# Hymer Stoneguard treatment on ebay.



## StanDup (Sep 12, 2008)

We've just had the annual damp inspection on our Hymer and they sprayed key areas under the van with Hymer Stoneguard spray.

I see that HymerUK are currently selling the spray on Ebay at £3.99 plus £3 delivery. Might be useful for anyone with a Hymer outside the 6 years water ingression warranty period.

Barry


----------



## coppo (May 27, 2009)

Looks a good price but is it just normal underbody seal or some exclusive to Hymer stuff?

Paul.


----------



## Bill_H (Feb 18, 2011)

It's £3 delivery no matter how many you buy, I've just ordered 5, total inc delivery £22.96


----------



## StanDup (Sep 12, 2008)

> is it just normal underbody seal or some exclusive to Hymer stuff?

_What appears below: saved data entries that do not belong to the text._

/-- An entry that stands after the boundary's update is the entry of its slot, in the same lane (R60 to R63). -/
theorem atBoundary_kept {c : Settings} {e e' : Entry} (h : e.atBoundary c = some e') :
    e'.code = e.code ∧ e'.state = e.state ∧ e'.lane = e.lane ∧ e'.offset = e.offset ∧
      e'.record = e.record ∧ e'.parityGood = true := by
  unfold Entry.atBoundary at h
  dsimp only at h
  split at h <;> split at h <;> simp only [Option.some.injEq, reduceCtorEq] at h <;> subst h
  · simp
  · simp [Entry.written]

theorem entryOk_atBoundary {c : Settings} {e e' : Entry} (h : EntryOk e)
    (he : e.atBoundary c = some e') : EntryOk e' := by
  unfold Entry.atBoundary at he
  dsimp only at he
  split at he <;> split at he <;> simp only [Option.some.injEq, reduceCtorEq] at he <;> subst he
  · exact entryOk_closeFrame h
  · obtain ⟨hstate, hlane, hhistory, -, hlow, hdiscarded⟩ := h
    exact ⟨hstate, hlane, hhistory, Nat.min_le_left _ _, hlow, hdiscarded⟩

theorem entryOk_openTo {lane : Nat} {e : Entry} (h : EntryOk e) (hlow : 1 ≤ lane) (hhigh : lane ≤ 4) :
    EntryOk (e.openTo lane) := by
  obtain ⟨-, -, -, hage, -, hdiscarded⟩ := h
  simp [EntryOk, Entry.openTo, Entry.written, hage, hdiscarded, hlow, hhigh]

theorem entryOk_evict {e : Entry} (h : EntryOk e) : EntryOk e.evict := by
  obtain ⟨-, -, hhistory, -, hlow, hdiscarded⟩ := h
  simp [EntryOk, Entry.evict, Entry.written, hhistory, hlow, hdiscarded]

/-! ### Changes of the slots -/

theorem slotsOk_mapSlots {own : Nat} {slots : List (Option Entry)}
    {f : Nat → Entry → Option Entry} (h : SlotsOk own slots)
    (hf : ∀ k e e', EntryOk e → f k e = some e' →
      e'.code = e.code ∧ e'.lane = e.lane ∧ EntryOk e') : SlotsOk own (mapSlots f slots) := by
  obtain ⟨hlength, hcodes, hown, hlanes, hentries⟩ := h
  have hok : ∀ {k e}, slots[k]? = some (some e) → EntryOk e := fun hk =>
    hentries _ (mem_entriesOf_of_getElem? hk)
  have hcodesSub := codesOf_mapSlots_sublist (f := f) slots fun k e e' hk hf' =>
    (hf k e e' (hok hk) hf').1
  have hlanesSub := filterMap_mapSlots_sublist Entry.lane (f := f) slots fun k e e' hk hf' =>
    .inl (hf k e e' (hok hk) hf').2.1
  refine ⟨by simpa using hlength, hcodes.sublist hcodesSub, fun hmem => hown (hcodesSub.subset hmem),
    hlanes.sublist hlanesSub, fun e' he' => ?_⟩
  obtain ⟨k, e, hk, hfe⟩ := mem_entriesOf_mapSlots.mp he'
  exact (hf k e e' (hok hk) hfe).2.2

theorem entriesOf_append (l₁ l₂ : List (Option Entry)) :
    entriesOf (l₁ ++ l₂) = entriesOf l₁ ++ entriesOf l₂ :=
  List.filterMap_append

/-- The form of slots that hold an entry: that of the others, and the entry's own place among them. -/
theorem slotsOk_middle {own : Nat} {l₁ l₂ : List (Option Entry)} {n : Entry} :
    SlotsOk own (l₁ ++ some n :: l₂) ↔
      SlotsOk own (l₁ ++ none :: l₂) ∧ n.code ∉ codesOf (l₁ ++ none :: l₂) ∧ n.code ≠ own ∧
        (∀ lane, n.lane = some lane →
          lane ∉ (entriesOf (l₁ ++ none :: l₂)).filterMap Entry.lane) ∧ EntryOk n := by
  unfold SlotsOk codesOf
  simp only [entriesOf_append, entriesOf_cons_none, entriesOf_cons_some, List.map_append,
    List.map_cons, List.filterMap_append, List.filterMap_cons, List.nodup_middle, List.nodup_cons,
    List.length_append, List.length_cons, List.mem_append, List.mem_cons]
  cases n.lane with
  | none => grind
  | some lane =>
    simp only [List.nodup_middle, List.nodup_cons, List.mem_append, Option.some.injEq,
      forall_eq']
    grind

/-- A new CANDIDATE takes a slot (R57), empty or another entry's (R58). -/
theorem slotsOk_putEntry {own k code figure : Nat} {slots : List (Option Entry)}
    (h : SlotsOk own slots) (hown : code ≠ own) (hcode : code ∉ codesOf slots) :
    SlotsOk own (putEntry k (newEntry code figure) slots) := by
  unfold putEntry
  by_cases hk : k < slots.length
  · have hsplit : slots = slots.take k ++ slots[k] :: slots.drop (k + 1) := by simp
    rw [List.set_eq_take_append_cons_drop, if_pos hk]
    have hrest : SlotsOk own (slots.take k ++ none :: slots.drop (k + 1)) ∧
        code ∉ codesOf (slots.take k ++ none :: slots.drop (k + 1)) := by
      cases ho : slots[k] with
      | none =>
        rw [ho] at hsplit
        rw [← hsplit]
        exact ⟨h, hcode⟩
      | some e =>
        rw [ho] at hsplit
        rw [hsplit] at h
        refine ⟨(slotsOk_middle.mp h).1, fun hmem => hcode ?_⟩
        rw [hsplit]
        simp only [codesOf, entriesOf_append, entriesOf_cons_none, entriesOf_cons_some,
          List.map_append, List.map_cons, List.mem_append, List.mem_cons] at hmem ⊢
        exact hmem.imp_right .inr
    exact slotsOk_middle.mpr ⟨hrest.1, hrest.2, hown, by simp [newEntry], entryOk_newEntry code figure⟩
  · rwa [List.set_eq_of_length_le (by omega)]

theorem slotsOk_admitOffer {own code figure : Nat} {slots : List (Option Entry)}
    (h : SlotsOk own slots) : SlotsOk own (admitOffer own code figure slots) := by
  unfold admitOffer
  split
  · exact h
  · rename_i hcode
    simp only [Bool.or_eq_true, decide_eq_true_eq, List.contains_iff_mem, not_or] at hcode
    obtain ⟨hown, hheld⟩ := hcode
    split
    · exact slotsOk_putEntry h hown hheld
    · split
      · split
        · split
          · exact slotsOk_putEntry h hown hheld
          · exact h
        · exact h
      · exact h

/-! ### Choices among the entries -/

/-- What a fold that keeps one of two chooses is in the list. -/
theorem mem_of_foldl_choose {α : Type} {choose : Option α → α → Option α}
    (hchoose : ∀ o x, choose o x = some x ∨ choose o x = o) {xs : List α} {y : α}
    (h : xs.foldl choose none = some y) : y ∈ xs := by
  have hgen : ∀ (xs : List α) (o : Option α), xs.foldl choose o = some y → y ∈ xs ∨ o = some y := by
    intro xs
    induction xs with
    | nil => exact fun o ho => .inr ho
    | cons x xs ih =>
      intro o ho
      rcases ih _ ho with hmem | hsome
      · exact .inl (List.mem_cons_of_mem x hmem)
      · rcases hchoose o x with hx | hx <;> rw [hx] at hsome
        · exact .inl (by simp_all)
        · exact .inr hsome
  simpa using hgen xs none h

theorem weaker_choose (o : Option Entry) (e : Entry) : weaker o e = some e ∨ weaker o e = o := by
  cases o with
  | none => exact .inl rfl
  | some b =>
    unfold weaker
    dsimp only
    split <;> simp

It's in a Hymer can. Click on the ebay link.

Best wishes.

Barry


----------



## coppo (May 27, 2009)

StanDup said:


> > is it just normal underbody seal or some exclusive to Hymer stuff?
> 
> 
> It's in a Hymer can. Click on the ebay link.
> ...


Yes I realise its in an Hymer can I just wondered whats actually in it, is it just bog standard stone guard?

Paul.


----------